La revue Le Préau des collines publie un gros numéro consacré au peintre Denis Martin. Parmi les nombreuses contributeurs, le poète portugais Nuno Júdice.
Arbeit macht frei
Ils mettaient le train en marche quand l’heure
arrivait. Voitures fermées, wagons attelés,
le chemin était tout droit. Ils regardaient le paysage,
le temps d’une distraction ; mais aussitôt ils recentraient
leur attention sur les rails, plaisantant en changeant
de place quand venait l’heure des repas.
À chaque arrêt, ils buvaient au goulot ; et ne se rendaient
même pas compte de ce qui se passait derrière eux ; c’était
une destination lointaine, les arrêts étaient fréquents, et
ils devaient les compenser par des heures supplémentaires
afin d’accomplir leur horaire : les règlements sont des ordres,
ils étaient attendus, et ce n’est qu’une fois la remise
effectuée qu’ils pouvaient changer le sens de la machine
et faire le chemin du retour, wagons vides
et propres, et le tout avançant plus vite car
il n’y avait plus de poids ralentissant la marche. Ainsi
sont les bons fonctionnaires, des exécutants,
et il n’y avait pas de préavis de grèves, de déviations,
de questions sur ce qui remplissait les wagons.
Nunu Júdice, in revue Le Préau des collines n° 13, traduction Cristina Isabel de Melo, p. 165.
Arbeit macht frei
Punham o comboio em marcha quando a hora
chegava. Carruagens fechadas, vagões atrelados,
o caminho era em frente. Olhavam a paisagem,
quando se distraíam ; mas logo coltavam
a atenção para os carris, gracejando ao trocarem
de lugar quando chegava a hora das refeições.

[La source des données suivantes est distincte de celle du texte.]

-- ==== Sys2Proof/Machine/Ports.lean ====
section
/-! DEFINITION. Sys2Proof/Machine/Ports.lean: ports as operands (08 R162, R163, 10 R198), and the shape of the integer
families: operands read, result written, instruction retired (10 R197). -/

namespace Sys2Proof.Machine

def oppDir : Dir → Dir | .n => .s | .s => .n | .e => .w | .w => .e

/-- The tile that a neighbour pointer names (R40); none with NONE = 1. -/
def neighbour (x : TileSt) (d : Dir) : Option Tile :=
  let p := x.np d
  if bit p 63 then none else some (x.at (fld p 32 7) (fld p 40 6))

/-- The ports that some operands name. -/
def portsOf (l : List GP) : List Dir := l.filterMap fun | .port d => some d | .g _ => none
/-- The operand that B names, if a register or port. -/
def srcGps : Src → List GP | .reg x => [x] | .imm _ _ => []

/-- R162, R198: every port named must be held by the context; every word to be read must stand in its queue, and a port
destination needs a credit. -/
def checkPorts (s : State) (d : List GP) (srcs : List GP) : Except Stop Unit :=
  let x := s.tile s.cur.t
  let rd := portsOf srcs
  let wr := portsOf d
  if (rd ++ wr).any fun p => (x.port (Dir.num p)).owner != some s.cur.c then .error (.trap { cause := .port })
  else if rd.any fun p => decide ((x.port (Dir.num p)).q.length < rd.count p) then .error (.wait .retry)
  else if rd.any fun p => ((x.port (Dir.num p)).bad.take (rd.count p)).any id then .error (.trap (parityTrap 0))
  else if wr.any fun p => decide ((x.port (Dir.num p)).credits = 0) then .error (.wait .retry)
  else .ok ()

/-- R163: a word leaves the port's queue and its credit returns. -/
def readPort (s : State) (t : Tile) (d : Dir) : State × Word :=
  let p := (s.tile t).port (Dir.num d)
  let s := s.modTile t fun x => x.setPort (Dir.num d) { p with q := p.q.drop 1, bad := p.bad.drop 1 }
  let s := match neighbour (s.tile t) d with
    | some u => s.send t u 5 (.portCredit (oppDir d))
    | none => s
  (s, lget p.q 0 0)
/-- R163: a word is sent against a credit. -/
def writePort (s : State) (t : Tile) (d : Dir) (v : Word) : State :=
  let p := (s.tile t).port (Dir.num d)
  let s := s.modTile t fun x => x.setPort (Dir.num d) { p with credits := p.credits - 1 }
  match neighbour (s.tile t) d with
  | some u => s.send t u 5 (.portWord (oppDir d) v)
  | none => s

/-- The value of an operand; a port gives up one word (R198). -/
def readGP (s : State) : GP → State × Word
  | .g r => (s, rdG s.th r)
  | .port d => readPort s s.cur.t d
/-- The 64-bit value of operand B (R173). -/
def readSrc (s : State) : Src → State × Word
  | .reg x => readGP s x
  | .imm zx v => (s, immExt zx v)
/-- A result written to a register or sent through a port. -/
def writeGP (s : State) (d : GP) (v : Word) : State :=
  match d with
  | .g r => s.modTh fun th => wrG th r v
  | .port p => writePort s s.cur.t p v

/-- R197: an instruction with no source. -/
def op0 (s : State) (d : GP) (v : Word) : Host.Outcome State Fault Refusal :=
  finish s <| match checkPorts s [d] [] with
    | .error e => .error e
    | .ok _ => .ok (writeGP s d v).retire
/-- R197: an instruction with one source: the result from the thread and A's value. -/
def op1 (s : State) (d a : GP) (f : Thread → Word → Word) : Host.Outcome State Fault Refusal :=
  finish s <| match checkPorts s [d] [a] with
    | .error e => .error e
    | .ok _ => let (s1, x) := readGP s a; .ok (writeGP s1 d (f s.th x)).retire
/-- R197, R198: an instruction with two sources, A's port word read first. -/
def op2 (s : State) (d a : GP) (b : Src) (f : Thread → Word → Word → Word) : Host.Outcome State Fault Refusal :=
  finish s <| match checkPorts s [d] (a :: srcGps b) with
    | .error e => .error e
    | .ok _ => let (s1, x) := readGP s a; let (s2, y) := readSrc s1 b; .ok (writeGP s2 d (f s.th x y)).retire
/-- An instruction that changes the thread alone and retires. -/
def opTh (s : State) (f : Thread → Thread) : Host.Outcome State Fault Refusal := .next (s.modTh f).retire

end Sys2Proof.Machine
end

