-- The accesses of a context that waits (R320, R327, R329).
/-- R320, R342: a finished access or operator: its destination is written and the context is ready at the next word, or as an
NCMD's, its value is sent and it is free. -/
def opFinish (s : State) (t c : Nat) (p : OpProg) : State :=
  let x := s.ctx t c
  if x.tub.isNcmd then
    match tubJob s t c with
    | some j => (ncmdReply s t j (opResult x.tub p) none).setCtx t c Ctx.free
    | none => s.setCtx t c Ctx.free
  else retireNext (s.setCtx t c { x with th := putDest p.dest [] (opBytes x.tub p) x.th, tub := { x.tub with prog := none } }) t c
/-- R327, R320: the bank grants a waiting context its next access; with the last the context is done. -/
def bankComplete (s : State) (t c : Nat) : State :=
  let x := s.ctx t c
  if x.st = .waiting ∧ x.wait = .bank then
    match x.tub.prog with
    | none => s.setCtx t c { x with st := .ready, wait := .none }
    | some p =>
      if p.total ≤ p.i then opFinish s t c p
      else match opAccess s t x.tub p with
        | .error tr => freeze s t c tr x.th.pc x.iw
        | .ok (s, u, p) =>
          let p := { p with i := p.i + 1, asked := (s.tile t).tcyc }
          let s := s.modCtx t c fun x => { x with tub := { u with prog := some p } }
          if p.total ≤ p.i then opFinish s t c p else s
  else s
def execBankAccessComplete (t : Nat) (c : Nat) (s : State) : Host.Outcome State Fault Refusal := .next (bankComplete s t c)
/-- R327: whether the request of a context has waited 512 tuber cycles. -/
def aged (s : State) (t c : Nat) : Bool :=
  match (s.ctx t c).tub.prog with
  | some p => decide (p.asked + 512 ≤ (s.tile t).tcyc)
  | none => false
/-- R327: a request that has waited 512 tuber cycles takes the next slot of its bank. -/
def execAgedRequest (t : Nat) (c : Nat) (s : State) : Host.Outcome State Fault Refusal :=
  if aged s t c then .next (bankComplete s t c) else .next s
/-- R327: the aged requests of a tile, ahead of every other. -/
def serveAged (s : State) (t : Nat) : State := ((List.range 8).map (32 + ·)).foldl (fun s c => if aged s t c then bankComplete s t c else s) s

-- Pre-emption by priority.
/-- The priority and the submission order of a tuber context's job. -/
def tubPri (s : State) (t c : Nat) : Nat × Nat := match tubJob s t c with | some j => (j.pri, j.order) | none => (0, 0)
/-- R329: how many threads above a priority wait for a context. -/
def waitingAbove (s : State) (t pri : Nat) : Nat :=
  let x := s.tile t
  (x.saved.filter fun v => decide (pri < v.pri) && !(v.held && tileHeld s t)).length +
    (x.jobs.foldl (fun n j => if pri < j.pri then n + unstarted s t j else n) 0)
/-- Whether a context may be pre-empted now. -/
def mayPreempt (x : Ctx) : Bool := match x.st with | .ready | .running | .waiting => true | _ => false
/-- Whether context a goes before context b: lower priority, later job, higher number. -/
def preemptsBefore (s : State) (t a b : Nat) : Bool :=
  let (p, n) := tubPri s t a
  let (q, m) := tubPri s t b
  decide (p < q) || (p == q && (decide (m < n) || (n == m && decide (b < a))))
/-- R329: the context that is pre-empted next. -/
def preemptNext (s : State) (t : Nat) : List Nat → Option Nat
  | [] => none
  | c :: r =>
    match preemptNext s t r with
    | some d => if mayPreempt (s.ctx t c) && preemptsBefore s t c d then some c else some d
    | none => if mayPreempt (s.ctx t c) then some c else none
/-- R329: an LD or ST in progress has no boundary inside it. -/
def toBoundary (s : State) (t c : Nat) : State :=
  match (s.ctx t c).tub.prog with
  | some p => if p.op < 5 then bankComplete s t c else s
  | none => s
/-- A tuber context stops at its boundary and is to be saved; preh marks one that was frozen (R329). -/
def startSave (s : State) (t c : Nat) (spatial : Bool) : State :=
  let s := toBoundary s t c
  let was (x : Ctx) : Bool := x.st == .frozen
  if was (s.ctx t c) && !spatial then s
  else s.modCtx t c fun x => { x with st := .saving, wait := .none, preh := spatial && was x, tub := { x.tub with preempt := spatial } }
def execTuberPreempt (t : Nat) (c : Nat) (s : State) : Host.Outcome State Fault Refusal :=
  let all := (List.range 8).map (32 + ·)
  let saving := (all.filter fun d => (s.ctx t d).st == .saving && !(s.ctx t d).tub.preempt).length
  if preemptNext s t all = some c ∧ freeTuber (s.tile t) = none ∧ saving < waitingAbove s t (tubPri s t c).1 then
    .next (startSave s t c false)
  else .next s
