-- Load images (R194 to R196, R389).
/-- A segment record (Table 9.14) with the physical address of its first page. -/
structure Seg where
  base : Word
  bytes : List Byte
  mlen : Nat
  attr : Word
  pa : Nat
  deriving DecidableEq, Repr
def segTile (p : Part) (g : Seg) : Tile := p.at (fld g.base 44 7) (fld g.base 51 6)
def segPage (g : Seg) : Nat := pageBytes (fld g.attr 0 4)
/-- The word at an image offset. -/
def imgWord (l : List Byte) (o : Nat) : Word := leWord ((l.drop o).take 8)
def imgSegs (l : List Byte) (places : List Nat) : List Seg :=
  (List.range (fld (imgWord l 8) 0 32)).map fun i =>
    let o := (imgWord l 16).toNat + 32 * i
    let len := imgWord l (o + 16)
    { base := imgWord l o, bytes := (l.drop (imgWord l (o + 8)).toNat).take (fld len 0 32), mlen := fld len 32 32, attr := imgWord l (o + 24)
      pa := lget places i 0 }
/-- R195: a name, by its offset from STROFF and its length. -/
def imgName (l : List Byte) (w : Word) : List Byte := (l.drop ((imgWord l 0x38).toNat + fld w 0 32)).take (fld w 32 32)
/-- R195, R196, step 6: the launch records, each its LAUNCH packet and its name. -/
def imgLaunches (l : List Byte) : List (List Byte × List Byte) :=
  (List.range (fld (imgWord l 8) 32 32)).map fun i =>
    let o := (imgWord l 24).toNat + 144 * i
    ((l.drop o).take 128, imgName l (imgWord l (o + 128)))
/-- R195: the symbol records, each a label's address and its name. -/
def imgSyms (l : List Byte) : List (Word × List Byte) :=
  (List.range (fld (imgWord l 40) 0 32)).map fun i =>
    let o := (imgWord l 32).toNat + 16 * i
    (imgWord l o, imgName l (imgWord l (o + 8)))
/-- R194, R195, 00 R9: the mark, the version, and every reserved field of the header and the records zero. -/
def imageOk (l : List Byte) : Bool :=
  let launch (i : Nat) : Bool := imgWord l ((imgWord l 24).toNat + 144 * i + 136) == 0
  fld (imgWord l 0) 0 32 == 0x4657384C && fld (imgWord l 0) 32 16 == 1 && fld (imgWord l 0) 48 16 == 0 && fld (imgWord l 40) 32 32 == 0 &&
    fld (imgWord l 0x30) 24 40 == 0 && (imgSegs l []).all (fun g => fld g.attr 14 50 == 0) && (List.range (fld (imgWord l 8) 32 32)).all launch
/-- R196, step 2: the tile, the physical pages, and that what is stored lies in what is mapped (00 R2). -/
def segChecks (p : Part) (g : Seg) : Bool :=
  fld g.base 57 7 == 0 && decide (fld g.base 44 7 < p.w) && decide (fld g.base 51 6 < p.h) && fld g.base 40 4 == 0 && decide (fld g.attr 0 4 ≤ 9) &&
    g.pa % segPage g == 0 && decide (g.pa + g.mlen ≤ heldBase) && decide (g.bytes.length ≤ g.mlen) && g.mlen % segPage g == 0 &&
    g.base.toNat % segPage g == 0 && decide (fld g.base 0 40 + g.mlen ≤ 2 ^ 40)
/-- Table 2.7: a leaf with a segment's attributes. -/
def segLeaf (g : Seg) (pa : Nat) : Word :=
  let a := g.attr
  w64 (fld a 10 4 * 2 ^ 58 + b2n (bit a 8) * 2 ^ 57 + b2n (bit a 7) * 2 ^ 56 + b2n (bit a 9) * 2 ^ 55 + b2n (bit a 6) * 2 ^ 54 + b2n (bit a 5) * 2 ^ 53 +
    b2n (bit a 4) * 2 ^ 52 + fld a 0 4 * 2 ^ 48 + pa / 4096 * 4096 + 1)
/-- Where firmware puts a new table: the highest 8 KiB below the reserved range that is zero, clear of the segments and not the
table ex; none where 256 places are taken (log 50). -/
def tableRoom (s : State) (t : Nat) (segs : List Seg) (ex : Nat) : Nat → Nat → Option Nat
  | 0, _ => none
  | n + 1, a =>
    let clear := cgets s.mem (vKey t a) 8192 == List.replicate 8192 0 && a != ex && segs.all fun g => !meets g.pa g.mlen a 8192
    if clear then some a else tableRoom s t segs ex n (a - 8192)
/-- The table of a level on the way to an offset, made where it is missing; none when the way is closed by a leaf, or no place is
left. -/
def tableAt (segs : List Seg) (t off : Nat) : Nat → Nat → Nat → State → Option (State × Nat)
  | 0, _, a, s => some (s, a)
  | n + 1, level, a, s =>
    let at' := a + 8 * walkIdx level off
    let e := phys64 s t at'
    if fld e 0 2 = 2 then tableAt segs t off n (level + 1) (fld e 11 19 * 2048) s
    else if fld e 0 2 = 0 then
      match tableRoom s t segs a 256 (heldBase / 8192 * 8192 - 8192) with
      | some b => tableAt segs t off n (level + 1) b (physPut s t at' (wBytes (w64 (b + 2))))
      | none => none
    else none
/-- A tile's page table, whose root is made where VTB.EN is 0. -/
def tableRoot (segs : List Seg) (t : Nat) (s : State) : Option State :=
  if bit (s.tile t).vtb 0 then some s
  else (tableRoom s t segs 0 256 (heldBase / 8192 * 8192 - 8192)).map fun b => s.modTile t fun x => { x with vtb := w64 (b + 1) }
/-- R31: a page's leaf in every entry that it covers, from the n-th last on. -/
def putLeaf (segs : List Seg) (t off : Nat) (e : Word) (level cover : Nat) : Nat → State → Option State
  | 0, s => some s
  | n + 1, s =>
    match putLeaf segs t off e level cover n s with
    | none => none
    | some s =>
      match tableAt segs t (off + n * cover) (level - 1) 1 (fld (s.tile t).vtb 13 17 * 8192) s with
      | some (s, a) => some (physPut s t (a + 8 * walkIdx level (off + n * cover)) (wBytes e))
      | none => none
/-- The leaves of the first n pages of a segment. -/
def putPages (segs : List Seg) (g : Seg) (t : Nat) : Nat → State → Option State
  | 0, s => some s
  | n + 1, s =>
    let sz := fld g.attr 0 4
    let level := leafLevel sz
    let cover := if level = 1 then 2 ^ 30 else if level = 2 then 2 ^ 20 else 4096
    match putPages segs g t n s with
    | none => none
    | some s => putLeaf segs t (fld g.base 0 40 + n * segPage g) (segLeaf g (g.pa + n * segPage g)) level cover (pageBytes sz / cover) s
/-- R196, steps 3 to 5, of a segment at a tile. -/
def placeSeg (segs : List Seg) (g : Seg) (s : State) (t : Nat) : Option State :=
  let k := vKey t g.pa
  let out (w : Nat) : Bool := decide (8 * w < k) || decide (k + g.mlen < 8 * w + 8)
  let u := { s with
    mem := cputs (czero s.mem k g.mlen) k g.bytes, full := s.full.filter (fun w => out w || !s.poison.contains w)
    poison := s.poison.filter out, latent := s.latent.filter out }
  let s := genRun (physWake u t g.pa g.mlen) t g.pa g.mlen
  match tableRoot segs t s with
  | none => none
  | some s => (putPages segs g t (g.mlen / segPage g) s).map fun s => s.modTile t fun x => { x with tlb := [] }
/-- R53: the replica tiles of a partition. -/
def replicas (s : State) (p : Part) : List Tile := (p.tiles.map fun t => replicaTile s t).eraseDups
/-- R389: why the band or lanes of an image refuse it. -/
def imageCause (s : State) (p : Part) (band lanes : Nat) : Option Cause :=
  if p.tiles.any fun t => decide ((s.field (fieldOf t)).band < band) then some .loadBand
  else if lanes = 16 ∧ (p.tiles.any fun t => (s.tile t).lanes == 8) = true then some .loadLane
  else none
def refuseImage (s : State) (pid code : Nat) : State := hostReport s true 9 code pid 0 0 0 0 0
/-- R196, steps 3 to 5: every segment at its tile, and a segment of replicated code at each field's replica too (R53), where its copy
stands at the same physical address: the host names one for a segment (DESIGN CHOICE, log 50). -/
def placeAll (p : Part) (segs : List Seg) (s : State) : Option State :=
  segs.foldl (fun s g => (if bit g.attr 7 then (segTile p g :: replicas ((s.getD State.reset)) p).eraseDups else [segTile p g]).foldl
    (fun s t => s.bind fun s => placeSeg segs g s t) s) (some s)
/-- R196, R389: an image is loaded, or refused. A refusal of step 2's checks, or of the tables, is reported with CAUSE 0: R389 names codes
for the band and the lanes only (DESIGN CHOICE, log 50). -/
def loadImage (s : State) (pid : Nat) (image : List Byte) (places : List Nat) : State :=
  match s.part pid with
  | none => s
  | some p =>
    let pl := imgWord image 0x30
    let segs := imgSegs image places
    match imageCause s p (fld pl 0 16) (fld pl 16 8) with
    | some c => refuseImage s pid (causeCode c)
    | none =>
      if imageOk image && segs.all (segChecks p) then
        let low := p.tiles.foldl (fun m t => min m (s.field (fieldOf t)).band) 2800
        match placeAll p segs (s.setPart { p with band := if fld pl 0 16 = 0 then low else fld pl 0 16 }) with
        | some s => { s with out := s.out ++ [HostOut.launches pid (imgLaunches image)] }
        | none => refuseImage s pid 0
      else refuseImage s pid 0
def execLoadImage (pid : Nat) (image : List (BitVec 8)) (places : List Nat) (s : State) : Host.Outcome State Fault Refusal :=
  .next (loadImage s pid image places)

Nas paragens, bebiam pela garrafa ; e nem
davam pelo que se passava atrás deles : estava
longe o destino, as paragens eram muitas, e
tinham de as compensar com horas extraordinárias
para cumprir o horário: regulementos são ordens,
estavam à sua espera, e só depois de feita
a entrega podiam mudar o sentido da máquina
e fazer o caminho de volta, vagões vazios
e limpos, e tudo a andar mais depressa porque
já não havia peso a atrasar a marcha. São
assim os bons profissionais, cumpridores,
e não há notícia de greves, desvios,
perguntas sobre o que enchia os vagões.